Robert MacNeill Chipley died on August 31st, 2021, at Kirkland Crossings Assisted Living in Pewaukee, Wisconsin, where he had resided since 2018. He was 81 years old.
Robert was a man of many interests, talents, and pursuits. A scientist and conservationist by profession, he was a lifelong birder who wrote novels in his spare time and loved listening to classical music and opera. He was also a coin collector, a student of American and European history, and spoke both German and Spanish. He traveled frequently to Europe, Latin America, and the Caribbean and had a particular fondness for the city of Berlin, Germany.
To his friends and family, he was known as a witty conversationalist and font of knowledge who possessed the ability to recall obscure historical facts and instantly identify almost any piece of classical music by ear.
Most of all, he will be remembered as a loving father, brother, husband, and loyal friend.
Robert was born in Cincinnati, Ohio on November 20th, 1939, to Julie MacNeill (née Washburn) and Stephen Fox MacNeill. His father died in the Battle of Saipan in 1944. When Robert was 8 years old, Julie married a young Navy veteran named George W. Chipley, who raised Robert as his own. Robert took George’s last name and was soon joined by three sisters: Ann, Joan, and Louise.
Robert graduated from Whitefish Bay High School in Milwaukee in 1957 and received a degree in English Literature from Yale University, in New Haven, Connecticut, in 1961. Post-college, he began basic training with the US Army in Fort Gordon, Georgia. While purported to be a decent shot, his essentially sensitive and gentle nature did not mesh well with the military and he received an honorable discharge in 1962.
After relocating to New York City, he worked in the publishing industry and resided briefly at the famous Chelsea Hotel. On a trip to Europe, he chatted up a pretty, tall blonde named Elizabeth Schoonover at a train station in Toledo, Spain. They exchanged phone numbers, and when Robert returned to the US more than a year later, he called her up. Known as “Betsy,” she was a graduate of Penn State and Columbia Teachers College who taught ESL at the New School University. They married in 1967.
In the late 60s, Robert pivoted to another lifelong interest: birds and nature, beginning a Ph.D. program in ecology at Cornell University. He and Betsy moved to Ithaca, New York, where their daughter, Abigail was born in 1971. Two months later, the family relocated to Popayán, Columbia, ignoring warnings from well-meaning friends and relatives that their baby would surely perish. There, Robert spent a year and a half completing the field research for his dissertation on the effect of migrant warblers on resident bird species. With their child fully intact, they returned to Ithaca where Robert received his Ph.D. in ecology in 1974.
In 1975, the couple moved to the Washington DC area, where they would spend the next 40 years. Their daughter, Laura, was born in 1976. Soon after, they purchased a modest house in Vienna, Virginia.

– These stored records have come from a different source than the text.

-- ==== Sys2Proof/Laws/Store.lean ====
section
/-! SUPPORT. The parameter store: reading what was written, and the order of its keys that every operation on it keeps. -/

namespace Sys2Proof.Machine

/-- Every listed key is above a bound. -/
def KeysAbove (n : Nat) (m : List (Nat × Nat)) : Prop := ∀ c ∈ m, n < c.1

@[simp] theorem keysAbove_nil (n : Nat) : KeysAbove n [] := by simp [KeysAbove]

@[simp] theorem keysAbove_cons (n : Nat) (c : Nat × Nat) (m : List (Nat × Nat)) :
    KeysAbove n (c :: m) ↔ n < c.1 ∧ KeysAbove n m := by simp [KeysAbove]

theorem KeysAbove.mono {a b : Nat} {m : List (Nat × Nat)} (h : a ≤ b) (hb : KeysAbove b m) : KeysAbove a m :=
  fun c hc => Nat.lt_of_le_of_lt h (hb c hc)

@[simp] theorem storeWf_nil : storeWf [] := List.Pairwise.nil

theorem storeWf_cons {c : Nat × Nat} {m : List (Nat × Nat)} : storeWf (c :: m) ↔ KeysAbove c.1 m ∧ storeWf m := by
  simp [storeWf, KeysAbove, List.pairwise_cons]

theorem storeGet_above {m : List (Nat × Nat)} {x : Nat} (h : KeysAbove x m) : storeGet m x = none := by
  cases m with
  | nil => rfl
  | cons c r =>
    obtain ⟨k, v⟩ := c
    have hk := ((keysAbove_cons _ _ _).mp h).1
    simp only at hk
    simp [storeGet, hk, Nat.ne_of_gt hk]

theorem keysAbove_storeDel {n : Nat} {m : List (Nat × Nat)} (x : Nat) (h : KeysAbove n m) : KeysAbove n (storeDel m x) := by
  induction m with
  | nil => simp [storeDel]
  | cons c r ih =>
    obtain ⟨k, v⟩ := c
    have h' := (keysAbove_cons _ _ _).mp h
    unfold storeDel
    split
    · exact h'.2
    · split
      · exact h
      · exact (keysAbove_cons _ _ _).mpr ⟨h'.1, ih h'.2⟩

theorem keysAbove_storeSet {n x : Nat} {m : List (Nat × Nat)} (y : Nat) (hx : n < x) (h : KeysAbove n m) :
    KeysAbove n (storeSet m x y) := by
  induction m with
  | nil => simpa [storeSet] using hx
  | cons c r ih =>
    obtain ⟨k, v⟩ := c
    have h' := (keysAbove_cons _ _ _).mp h
    unfold storeSet
    split
    · exact (keysAbove_cons _ _ _).mpr ⟨hx, h'.2⟩
    · split
      · exact (keysAbove_cons _ _ _).mpr ⟨hx, h⟩
      · exact (keysAbove_cons _ _ _).mpr ⟨h'.1, ih h'.2⟩

theorem storeWf_storeDel {m : List (Nat × Nat)} (x : Nat) (h : storeWf m) : storeWf (storeDel m x) := by
  induction m with
  | nil => exact h
  | cons c r ih =>
    obtain ⟨k, v⟩ := c
    obtain ⟨ha, hr⟩ := storeWf_cons.mp h
    unfold storeDel
    split
    · exact hr
    · split
      · exact h
      · exact storeWf_cons.mpr ⟨keysAbove_storeDel x ha, ih hr⟩

theorem storeWf_storeSet {m : List (Nat × Nat)} (x y : Nat) (h : storeWf m) : storeWf (storeSet m x y) := by
  induction m with
  | nil => exact storeWf_cons.mpr ⟨keysAbove_nil x, storeWf_nil⟩
  | cons c r ih =>
    obtain ⟨k, v⟩ := c
    obtain ⟨ha, hr⟩ := storeWf_cons.mp h
    unfold storeSet
    split
    · rename_i hk; exact storeWf_cons.mpr ⟨hk ▸ ha, hr⟩
    · split
      · rename_i hk
        exact storeWf_cons.mpr ⟨(keysAbove_cons _ _ _).mpr ⟨hk, ha.mono (Nat.le_of_lt hk)⟩, h⟩
      · exact storeWf_cons.mpr ⟨keysAbove_storeSet y (by simp only; omega) ha, ih hr⟩

/-- Writing an instance keeps the order of the keys. -/
theorem storeWf_storePut {m : List (Nat × Nat)} (id inst v : Nat) (h : storeWf m) : storeWf (storePut m id inst v) := by
  unfold storePut
  split
  · exact storeWf_storeDel _ h
  · exact storeWf_storeSet _ _ h

theorem storeGet_storeDel_same {m : List (Nat × Nat)} (x : Nat) (h : storeWf m) : storeGet (storeDel m x) x = none := by
  induction m with
  | nil => rfl
  | cons c r ih =>
    obtain ⟨k, v⟩ := c
    obtain ⟨ha, hr⟩ := storeWf_cons.mp h
    unfold storeDel
    split
    · rename_i hk; exact storeGet_above (hk ▸ ha)
    · split
      · rename_i h1 h2; simp [storeGet, h1, h2]
      · rename_i h1 h2; simp [storeGet, h1, h2, ih hr]

theorem storeGet_storeDel_other {m : List (Nat × Nat)} {x z : Nat} (hz : z ≠ x) (h : storeWf m) :
    storeGet (storeDel m x) z = storeGet m z := by
  induction m with
  | nil => rfl
  | cons c r ih =>
    obtain ⟨k, v⟩ := c
    obtain ⟨ha, hr⟩ := storeWf_cons.mp h
    unfold storeDel
    split
    · rename_i hk
      subst hk
      simp only [storeGet]
      rw [if_neg (Ne.symm hz)]
      split
      · exact storeGet_above (ha.mono (by simp only; omega))
      · rfl
    · split
      · rfl
      · simp [storeGet, ih hr]

theorem storeGet_storeSet_same (m : List (Nat × Nat)) (x y : Nat) : storeGet (storeSet m x y) x = some y := by
  induction m with
  | nil => simp [storeSet, storeGet]
  | cons c r ih =>
    obtain ⟨k, v⟩ := c
    unfold storeSet
    split
    · simp [storeGet]
    · split
      · simp [storeGet]
      · rename_i h1 h2; simp [storeGet, h1, h2, ih]

theorem storeGet_storeSet_other {m : List (Nat × Nat)} {x z : Nat} (y : Nat) (hz : z ≠ x) :
    storeGet (storeSet m x y) z = storeGet m z := by
  induction m with
  | nil => simp [storeSet, storeGet, Ne.symm hz]
  | cons c r ih =>
    obtain ⟨k, v⟩ := c
    unfold storeSet
    split
    · rename_i hk; subst hk; simp [storeGet, Ne.symm hz]
    · split
      · rename_i h1 h2
        simp only [storeGet]
        rw [if_neg (Ne.symm hz)]
        split
        · rename_i h3; rw [if_neg (by omega), if_pos (by omega)]
        · rfl
      · simp [storeGet, ih]

/-- An instance written reads back, at its default too. -/
@[simp] theorem storeGet_storePut_same {m : List (Nat × Nat)} (id inst v : Nat) (h : storeWf m) :
    (storeGet (storePut m id inst v) (pkey id inst)).getD (pdefault id inst) = v := by
  unfold storePut
  split
  · rename_i hv; rw [storeGet_storeDel_same _ h, hv]; rfl
  · rw [storeGet_storeSet_same]; rfl

/-- An instance written leaves every other key alone. -/
theorem storeGet_storePut_other {m : List (Nat × Nat)} {id inst v z : Nat} (hz : z ≠ pkey id inst) (h : storeWf m) :
    storeGet (storePut m id inst v) z = storeGet m z := by
  unfold storePut
  split
  · exact storeGet_storeDel_other hz h
  · exact storeGet_storeSet_other v hz

/-- Keys of instances below 256 name one parameter instance each. -/
theorem pkey_inj {id inst id' inst' : Nat} (h : inst < 256) (h' : inst' < 256) :
    pkey id inst = pkey id' inst' ↔ id = id' ∧ inst = inst' := by
  unfold pkey
  omega

end Sys2Proof.Machine
end

section
/-! SUPPORT. The packets of the host-read queues (R73 to R75, Table CMD-13): the fields of word 0 that R75 speaks of, the records
a packet is made of, and what a queue is after a packet was offered to it. -/

namespace Sys2Proof.Machine

/-! ### The fields of word 0 (Table CMD-13) -/

section Word0

variable {remain id dom pseq : Nat} (cont lost : Bool) (hr : remain < 16) (hi : id < 256) (hd : dom < 16)

/-- Word 0 as a sum of one number per field, so that linear arithmetic reads a field off. -/
theorem recWord0_eq_sum : recWord0 cont lost remain id dom pseq =
    2 ^ 31 + cont.toNat * 2 ^ 30 + lost.toNat * 2 ^ 28 + remain * 2 ^ 24 + id * 2 ^ 16 + dom * 2 ^ 12 + pseq % 256 := by
  cases cont <;> cases lost <;> rfl

include hr hi hd

theorem recWord0_div_cont : recWord0 cont lost remain id dom pseq / 2 ^ 30 % 2 = cont.toNat := by
  have := cont.toNat_lt
  have := lost.toNat_lt
  rw [recWord0_eq_sum]
  omega

theorem recWord0_div_lost : recWord0 cont lost remain id dom pseq / 2 ^ 28 % 2 = lost.toNat := by
  have := lost.toNat_lt
  rw [recWord0_eq_sum]
  omega

omit hr in
theorem recWord0_div_id : recWord0 cont lost remain id dom pseq / 2 ^ 16 % 2 ^ 8 = id := by
  rw [recWord0_eq_sum]
  omega

theorem recWord0_getLsbD_cont : (BitVec.ofNat 32 (recWord0 cont lost remain id dom pseq)).getLsbD 30 = cont := by
  rw [BitVec.getLsbD_ofNat, Nat.testBit_eq_decide_div_mod_eq, recWord0_div_cont cont lost hr hi hd]
  cases cont <;> rfl

theorem recWord0_getLsbD_lost : (BitVec.ofNat 32 (recWord0 cont lost remain id dom pseq)).getLsbD 28 = lost := by
  rw [BitVec.getLsbD_ofNat, Nat.testBit_eq_decide_div_mod_eq, recWord0_div_lost cont lost hr hi hd]
  cases lost <;> rfl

Robert worked for more than 20 years at the Nature Conservancy, an environmental nonprofit, where he was the Director of the Heritage Program. Subsequently, he accepted a position with the American Bird Conservancy, where he was the Director of the US Important Bird Area Program. While on staff, he co-authored the book, The American Bird Conservancy Guide to the 500 Most Important Bird Areas in the United States (2013). During his working years, he was known to his many friends by the nickname “Chip,” and is remembered for the bird walks he led during lunchtime forays to Roosevelt Island.

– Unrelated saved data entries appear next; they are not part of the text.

-- ==== Sys2Proof/Safety.lean ====
section
/-! DEFINITION. The terms the statements use: legal register contents, the invariant of every run, and the
quiescent, clean and entry states of spec/70_reset_and_hazards.md R178 and R179. -/

namespace Sys2Proof.Machine

/-- Every coefficient is below `n`. -/
def Below (n : Nat) (a : Coeffs) : Prop := ∀ i, i < 256 → coeffAt a i < n

/-- The register invariant (spec/10_state.md R15, R16). -/
def Poly.Valid : Poly → Prop
  | .empty => True
  | .coef a => Below Config.modulus a
  | .ntt a => Below Config.modulus a
  | .cmpr cw a => 1 ≤ cw.toNat ∧ cw.toNat ≤ 11 ∧ Below (2 ^ cw.toNat) a

/-- What holds of the executing command: it is the head of the queue (R22), it decodes, it passed its Start
checks and, for a SAMPU, its destination is EMPTY (spec/42_sampling.md R116) and fewer than 256 values, each below
Q, are accepted (R118). -/
def EngineValid (s : State) : Prop :=
  match s.eng with
  | .idle => True
  | .exec w =>
    s.queue.head? = some w ∧
      ∃ i, decode w = .ok i ∧ (∀ rd, i ≠ .sampu rd) ∧ firstFailing (startChecks i s.kinds) = none
  | .sampling rd acc w =>
    s.queue.head? = some w ∧ decode w = .ok (.sampu rd) ∧ s.p[rd] = .empty ∧ acc.length < 256 ∧
      ∀ d ∈ acc, d.toNat < Config.modulus

/-- The invariant of every run from reset. -/
structure State.Inv (s : State) : Prop where
  /-- Every register holds a legal content (R16). -/
  registers : ∀ r : Reg, s.p[r].Valid
  /-- BUF is in canonical form. -/
  buffer : Memory.wf s.buf = true
  /-- The queue holds at most 16 commands (R22, R23). -/
  queue : s.queue.length ≤ Config.queueDepth
  /-- ERR and FAULT are never both 1 (spec/60_exceptions.md R162). -/
  exclusive : s.err = none ∨ s.flt = none
  /-- The executing command is a command under way. -/
  engine : EngineValid s

/-- The engine has no enabled step (R178). -/
def quiescent (s : State) : Prop :=
  s.eng = .idle ∧ (s.qcount = 0 ∨ s.err.isSome ∨ s.flt.isSome)

/-- A turn in which the host reads or writes the port (spec/20_memory.md R48). -/
def Turn.isHostAccess : Turn → Bool
  | .hostRead _ => true
  | .hostWrite _ _ => true
  | .engine => false
  | .xof _ => false
  | .powerOn => false

/-- No access of the host is still to come: the state is after the host's last access (R178; log 1). -/
def afterLastAccess (s : State) : Prop := ∀ turn ∈ s.schedule, turn.isHostAccess = false

/-- A run ends in this state (R178): it is quiescent, after the host's last access. -/
def runEnds (s : State) : Prop := quiescent s ∧ afterLastAccess s

/-- A clean end (R178). A run that made a model fault has no state here: its last step answers a fault (log 4). -/
def cleanEnd (s : State) : Prop :=
  runEnds s ∧ s.err = none ∧ s.flt = none ∧ s.qcount = 0

/-- A run from `s` to `t`: steps of the agents, none of which stops (spec/00_scope.md R11). -/
inductive Run (s : State) : State → Prop where
  | refl : Run s s
  | turn {t u : State} (run : Run s t) (next : step t = .next u) : Run s u

/-- A run from the entry state `s` ends cleanly in `t`: what a claim about a program's result speaks of (R178). -/
def EndsCleanly (s t : State) : Prop := Run s t ∧ cleanEnd t

/-- The clean entry state, but for the registers and bytes a program names itself (R179). -/
def cleanEntry (s : State) : Prop :=
  s.eng = .idle ∧ s.xreq = false ∧ s.qcount = 0 ∧ s.err = none ∧ s.flt = none

/-- `t` is `s` after a command's Complete bookkeeping and nothing else besides registers, BUF and RNG
(spec/60_exceptions.md R161): the head removed, CMDCNT one more, DONE set if the queue is now empty. -/
structure Completed (s t : State) : Prop where
  eng : t.eng = .idle
  queue : t.queue = s.queue.tail
  cmdcnt : t.cmdcnt = s.cmdcnt + 1
  done : t.done = (s.done || s.queue.tail.isEmpty)
  ieDone : t.ieDone = s.ieDone
  ieErr : t.ieErr = s.ieErr
  err : t.err = s.err
  flt : t.flt = s.flt
  xspur : t.xspur = s.xspur
  errinfo : t.errinfo = s.errinfo
  answer : t.answer = s.answer
  schedule : t.schedule = s.schedule

/-- Every byte of BUF reads as before. -/
def SameBuf (s t : State) : Prop := ∀ a, Memory.read t.buf a = Memory.read s.buf a

/-- Every register but `rd` holds what it held. -/
def OnlyWrites (rd : Reg) (s t : State) : Prop := ∀ r : Reg, r ≠ rd → t.p[r] = s.p[r]

/-- A command with a register destination and no other result has completed: `rd` holds `v`, and nothing but the
bookkeeping of R161 has changed besides. -/
structure WroteRegister (rd : Reg) (v : Poly) (s t : State) : Prop where
  result : t.p[rd] = v
  others : OnlyWrites rd s t
  buf : SameBuf s t
  rng : t.rng = s.rng
  xcnt : t.xcnt = s.xcnt
  xofIn : t.xofIn = s.xofIn
  completed : Completed s t

/-- The next step is the Start of the head command (spec/10_state.md R38), the turn being the engine's. -/
structure ReadyToStart (s : State) : Prop where
  turn : s.schedule = []
  eng : s.eng = .idle
  queue : s.queue ≠ []
  err : s.err = none
  flt : s.flt = none

/-- `s` after `raise Error(code, w)` at the Start of its head w, and nothing else (spec/60_exceptions.md R155). -/
def afterError (code : ErrCode) (s : State) : State :=
  { s with queue := s.queue.tail, err := some code, errinfo := s.head }

/-- `s` after `raise Fault(cause, w)` at the Start of its head w, and nothing else (R158). -/
def afterFault (cause : FaultCause) (s : State) : State :=
  { s with queue := s.queue.tail, flt := some cause, errinfo := s.head }

/-- `s` after a Start that passed, of a command other than SAMPU, and nothing else (R160). -/
def begun (s : State) : State := { s with eng := .exec s.head }

/-- The word of the executing command, if any (R24). -/
def executingWord (e : Eng) : Option Word :=
  match e with
  | .idle => none
  | .exec w => some w
  | .sampling _ _ w => some w

/-- The register a command writes, if any (R17). -/
def destination (i : Instr) : Option Reg :=
  match i with
  | .nop => none
  | .add rd _ _ => some rd
  | .sub rd _ _ => some rd
  | .smul rd _ _ => some rd
  | .pmul rd _ _ => some rd
  | .ntt rd _ => some rd
  | .intt rd _ => some rd
  | .sampu rd => some rd
  | .sampc p _ _ => some p
  | .cmpr rd _ _ => some rd
  | .dcmp rd _ _ => some rd
  | .enc _ _ _ => none
  | .dec p _ _ _ => some p

/-- The registers a command reads, in check order (R17). -/
def sources (i : Instr) : List Reg :=
  match i with
  | .nop => []
  | .add _ ra rb => [ra, rb]
  | .sub _ ra rb => [ra, rb]
  | .smul _ ra _ => [ra]
  | .pmul _ ra rb => [ra, rb]
  | .ntt _ ra => [ra]
  | .intt _ ra => [ra]
  | .sampu _ => []
  | .sampc _ _ _ => []
  | .cmpr _ ra _ => [ra]
  | .dcmp _ ra _ => [ra]
  | .enc p _ _ => [p]
  | .dec _ _ _ _ => []

/-- Bit n of a byte string, least significant bit first: bit (n mod 8) of byte (n div 8) (spec/20_memory.md R60). -/
def streamBit (bytes : Nat → Byte) (n : Nat) : Nat := (bytes (n / 8)).toNat / 2 ^ (n % 8) % 2

/-- The sum of `f 0` to `f (n - 1)`. -/
def sumTo (n : Nat) (f : Nat → Nat) : Nat :=
  match n with
  | 0 => 0
  | n + 1 => sumTo n f + f n

/-- Field i of D bits of a byte string (spec/44_serialize.md R139): `sum over b in 0..D-1 of s[D*i + b] << b`. -/
def streamField (bytes : Nat → Byte) (d i : Nat) : Nat :=
  sumTo d fun b => streamBit bytes (d * i + b) * 2 ^ b

/-- The `n` bytes of BUF from `a` up are written, with the values `bytes 0`, `bytes 1`, …. -/
def Holds (s : State) (a n : Nat) (bytes : Nat → Byte) : Prop :=
  ∀ k, k < n → Memory.read s.buf (a + k) = some (bytes k)

/-- A host window access at `off` touches byte `b` of BUF (spec/20_memory.md R56). -/
def touches (off : Offset) (b : Nat) : Prop :=
  off.toNat / 4 * 4 ≤ 0x1000 + b ∧ 0x1000 + b < off.toNat / 4 * 4 + 4

/-- A window access at `off` touches a byte of the range [ADDR, ADDR + n) of the command word `w` and at least one of
the two writes that byte (spec/20_memory.md R58, R65): the range of an ENC, and for a host write that of a DEC or SAMPC
too. A range that passes 0xFFF is no footprint. -/
def TouchesRange (w : Word) (writes : Bool) (off : Offset) : Prop :=
  ∃ addr n : Nat, addr + n ≤ 4096 ∧ (∃ b, addr ≤ b ∧ b < addr + n ∧ touches off b) ∧
    ((∃ p d a, decode w = .ok (.enc p d a) ∧ addr = a.toNat ∧ n = 32 * d.toNat) ∨
      writes = true ∧ ((∃ p d tag a, decode w = .ok (.dec p d tag a) ∧ addr = a.toNat ∧ n = 32 * d.toNat) ∨
        ∃ p eta a, decode w = .ok (.sampc p eta a) ∧ addr = a.toNat ∧ n = 64 * eta.toNat))

/-- The host's turn at `off`, a write of `v` or a read. -/
def hostAccess (writes : Bool) (off : Offset) (v : Word) : Turn :=
  if writes then .hostWrite off v else .hostRead off

/-- A host access made now is stopped as BUF_RACE, whatever it writes. -/
def Races (s : State) (writes : Bool) (off : Offset) : Prop :=
  ∀ v rest, step { s with schedule := hostAccess writes off v :: rest } = .fault .bufRace

/-- A host access made now is not stopped as BUF_RACE. -/
def NoRace (s : State) (writes : Bool) (off : Offset) : Prop :=
  ∀ v rest, step { s with schedule := hostAccess writes off v :: rest } ≠ .fault .bufRace

/-- The distance modulo Q of two values (spec/43_compress.md R134). -/
def distQ (a b : Nat) : Nat := min (subQ a b) (subQ b a)

/-- Coefficient k of the product of two polynomials modulo X^256 + 1 (spec/40_ring_arith.md R99). -/
def negacyclicAt (f g : Coeffs) (k : Nat) : Nat :=
  subQ (sumTo 256 fun i => sumTo 256 fun j => if i + j = k then coeffAt f i * coeffAt g j else 0)
    (sumTo 256 fun i => sumTo 256 fun j => if i + j = k + 256 then coeffAt f i * coeffAt g j else 0)

end Sys2Proof.Machine
end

Outside of work, Robert spent many happy hours birding around the Washington, DC area. He also regularly spent time in the summers hiking and birding on the farm of his in-laws, in the Allegheny Mountains of West Virginia.
An affectionate and loving father, though an inveterate joker and tease, Robert treated his daughters in much the same way as he had his younger sisters. From childhood through adulthood, his chief interest seemed to be in the details of their lives: He knew the names of all their high school and college friends, took note of every book read or movie watched, and in later years, followed his grandchildren’s lives just as closely. After his daughters left home, he called one or both of them almost daily to find out what they were up to. He was the proudest and most loving of fathers.

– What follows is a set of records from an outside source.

/-- Settles O36, by the turns of the agents: the invariant says that an executing command passed its Start checks. -/
theorem onlyModelFaultsStop : Obligations.OnlyModelFaultsStop := by
  intro s hs
  cases hsch : s.schedule with
  | nil => rw [step_of_schedule_nil hsch]; exact engineTurn_modelFaultOnly hs
  | cons turn rest => rw [step_of_schedule_cons hsch]; exact takeTurn_modelFaultOnly turn { hs with }

end Sys2Proof.Machine

/-! ### The Start checks, one by one -/

namespace Sys2Proof.Machine

section
variable {begins : State → State} {s : State}

/-- A Start with no check left begins the command. -/
theorem startStep_nil : startStep [] begins s = .next (begins s) := rfl

/-- A Start makes its first check, and goes on with the others where it holds (spec/60_exceptions.md R160). -/
theorem startStep_cons (ok : Bool) (e : Exc) (rest : List (Bool × Exc)) :
    startStep ((ok, e) :: rest) begins s = if ok then startStep rest begins s else .next (takeExc e s) := by
  cases ok <;> rfl

end

section
variable (s : State)

/-- The Start of a command that reads BUF and no register: its range is its only check. -/
theorem startStep_rangeCheck (addr : BufAddr) (n : Nat) : startStep [rangeCheck addr n] beginExec s =
    .next (if 4096 < addr.toNat + n then afterError .malformedInput s else begun s) := by
  rw [rangeCheck, startStep_cons, startStep_nil]
  simp only [decide_eq_true_eq, Config.bufSize, ← Nat.not_lt, ite_not]
  split <;> rfl

/-- The Start of ENC: the range, then the source's tag, then its width where D < 12. -/
theorem startCommand_enc (p : Reg) (d : BitVec 4) (addr : BufAddr) : startCommand (.enc p d addr) s = .next (
    if 4096 < addr.toNat + 32 * d.toNat then afterError .malformedInput s
    else if s.p[p].tag = .empty then afterFault .emptyOperand s
    else if d.toNat = 12 then
      if s.p[p].tag = .coef ∨ s.p[p].tag = .ntt then begun s else afterFault .domainMismatch s
    else if s.p[p].tag ≠ .cmpr then afterFault .domainMismatch s
    else if s.p[p].cw ≠ d then afterFault .widthMismatch s
    else begun s) := by
  have htag : (s.kinds p).tag = s.p[p].tag := rfl
  have hcw : (s.kinds p).cw = s.p[p].cw := rfl
  simp only [startCommand, startChecks, packedBytes]
  by_cases h12 : d.toNat = 12
  all_goals
    simp only [h12, if_true, if_false, rangeCheck, heldCheck, domainCheck, widthCheck, startStep_cons, startStep_nil,
      uncompressed_iff, decide_eq_true_eq, htag, hcw, Config.bufSize, ← Nat.not_lt, ite_not, ne_eq]
    (repeat' split) <;> rfl

end

/-- Settles O10: the checks of each command in their order. -/
theorem startOfBufferCommands : Obligations.StartOfBufferCommands := by
  intro s p d t addr he
  rw [exec_idle he (by simp), exec_idle he (by simp), exec_idle he (by simp)]
  exact ⟨startStep_rangeCheck s addr _, startStep_rangeCheck s addr _, startCommand_enc s p d addr⟩

end Sys2Proof.Machine

/-! ### The register map and the buffer window -/

namespace Sys2Proof.Machine

/-- Settles O41, by what a host read can answer. -/
theorem hostReadChangesNothing : Obligations.HostReadChangesNothing := by
  intro s t off rest hs h
  rw [step_of_schedule_cons hs] at h
  obtain ⟨v, rfl⟩ := hostRead_cases h
  rfl

section
variable {off off' : Offset} {s : State}

/-- A read below the window answers its register (spec/20_memory.md R54). -/
theorem hostRead_register (ho : wordOffset off < 0x1000) :
    hostRead off s = .next { s with answer := some (readRegister s (wordOffset off)) } :=
  if_pos ho

/-- The register at word index n (R52, R54). -/
theorem readRegister_word (s : State) (n : Nat) : readRegister s (n * 4) =
    if n = 0 then Config.idValue
    else if n = 1 then ctrlWord s
    else if n = 2 then statusWord s
    else if n = 5 then s.xcnt
    else if n = 6 then tagsWord s
    else if n = 7 then cwloWord s
    else if n = 8 then cwhiWord s
    else if n = 9 then s.cmdcnt
    else if n = 10 then s.errinfo
    else 0 := by
  have hindex : ∀ k, n * 4 = k * 4 ↔ n = k := fun k => by omega
  unfold readRegister
  simp only [hindex 0, hindex 1, hindex 2, hindex 5, hindex 6, hindex 7, hindex 8, hindex 9, hindex 10]

/-- A write to a read-only register or to a reserved offset is ignored (R52). -/
theorem hostWrite_ignored (v : Word) (s : State) (h : off.toNat / 4 = 0 ∨ 5 ≤ off.toNat / 4 ∧ off.toNat / 4 < 0x400) :
    hostWrite off v s = .next s := by
  unfold hostWrite wordOffset
  dsimp only
  rw [if_neg (by omega), if_neg (by omega), if_neg (by omega), if_neg (by omega), if_pos (by omega)]

/-- The word offset is the offset with its two low bits cleared (R49). -/
theorem wordOffset_and (off : Offset) : wordOffset (off &&& 0x1FFC) = wordOffset off := by
  have hlt : off.toNat / 2 ^ 2 < 2 ^ 11 := Nat.div_lt_of_lt_mul off.isLt
  have hindex : (off &&& 0x1FFC).toNat / 2 ^ 2 = off.toNat / 2 ^ 2 := by
    rw [BitVec.toNat_and, Nat.and_div_two_pow]
    exact (Nat.and_two_pow_sub_one_eq_mod _ 11).trans (Nat.mod_eq_of_lt hlt)
  exact congrArg (· * 4) hindex

/-- A host read depends on its offset by the word offset only. -/
theorem hostRead_congr (h : wordOffset off = wordOffset off') : hostRead off s = hostRead off' s := by
  unfold hostRead; rw [h]

/-- A host write depends on its offset by the word offset only. -/
theorem hostWrite_congr (v : Word) (h : wordOffset off = wordOffset off') :
    hostWrite off v s = hostWrite off' v s := by
  unfold hostWrite; rw [h]

end

/-- Settles O42: the read of each word index below the window, and the ignored writes. -/
theorem registerMap : Obligations.RegisterMap := by
  refine ⟨fun s off rest hs ho => ?read, fun s off v rest hs ho => ?write⟩
  case read =>
    have hlow : wordOffset off < 0x1000 := by unfold wordOffset; omega
    rw [step_of_schedule_cons hs, takeTurn, hostRead_register hlow, wordOffset, readRegister_word]
    rfl
  case write =>
    rw [step_of_schedule_cons hs, takeTurn, hostWrite_ignored v _ ho]
    rfl

/-- Settles O43: both transactions take the word offset of their access. -/
theorem lowOffsetBitsIgnored : Obligations.LowOffsetBitsIgnored := by
  intro s off v rest
  simp only [step, nextTurn, takeTurn]
  exact ⟨hostRead_congr (wordOffset_and off).symm, hostWrite_congr v (wordOffset_and off).symm⟩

After he retired in 2009, he and his wife continued to reside at their house in Vienna. In 2011, Robert was diagnosed with a lesser-known neurological disorder, called normal pressure hydrocephalus, or NPH, which sadly impacted his ability to fully enjoy the later years of his life.
After Elizabeth’s death in 2017, Robert relocated to be near his sister in Waukesha, Wisconsin, moving into an assisted living residence nearby in 2018.
Robert is survived by his two daughters, Abigail Chipley, of Portland Oregon, and Laura Chipley, of New York, New York; his four grandchildren, Willa, Silas, Sylvie, and Tula; and three sisters, Ann Playe, of Palm Coast, FL, Joan Hart, of Waukesha, WI, and Louise Slavicek, of Charleston South Carolina.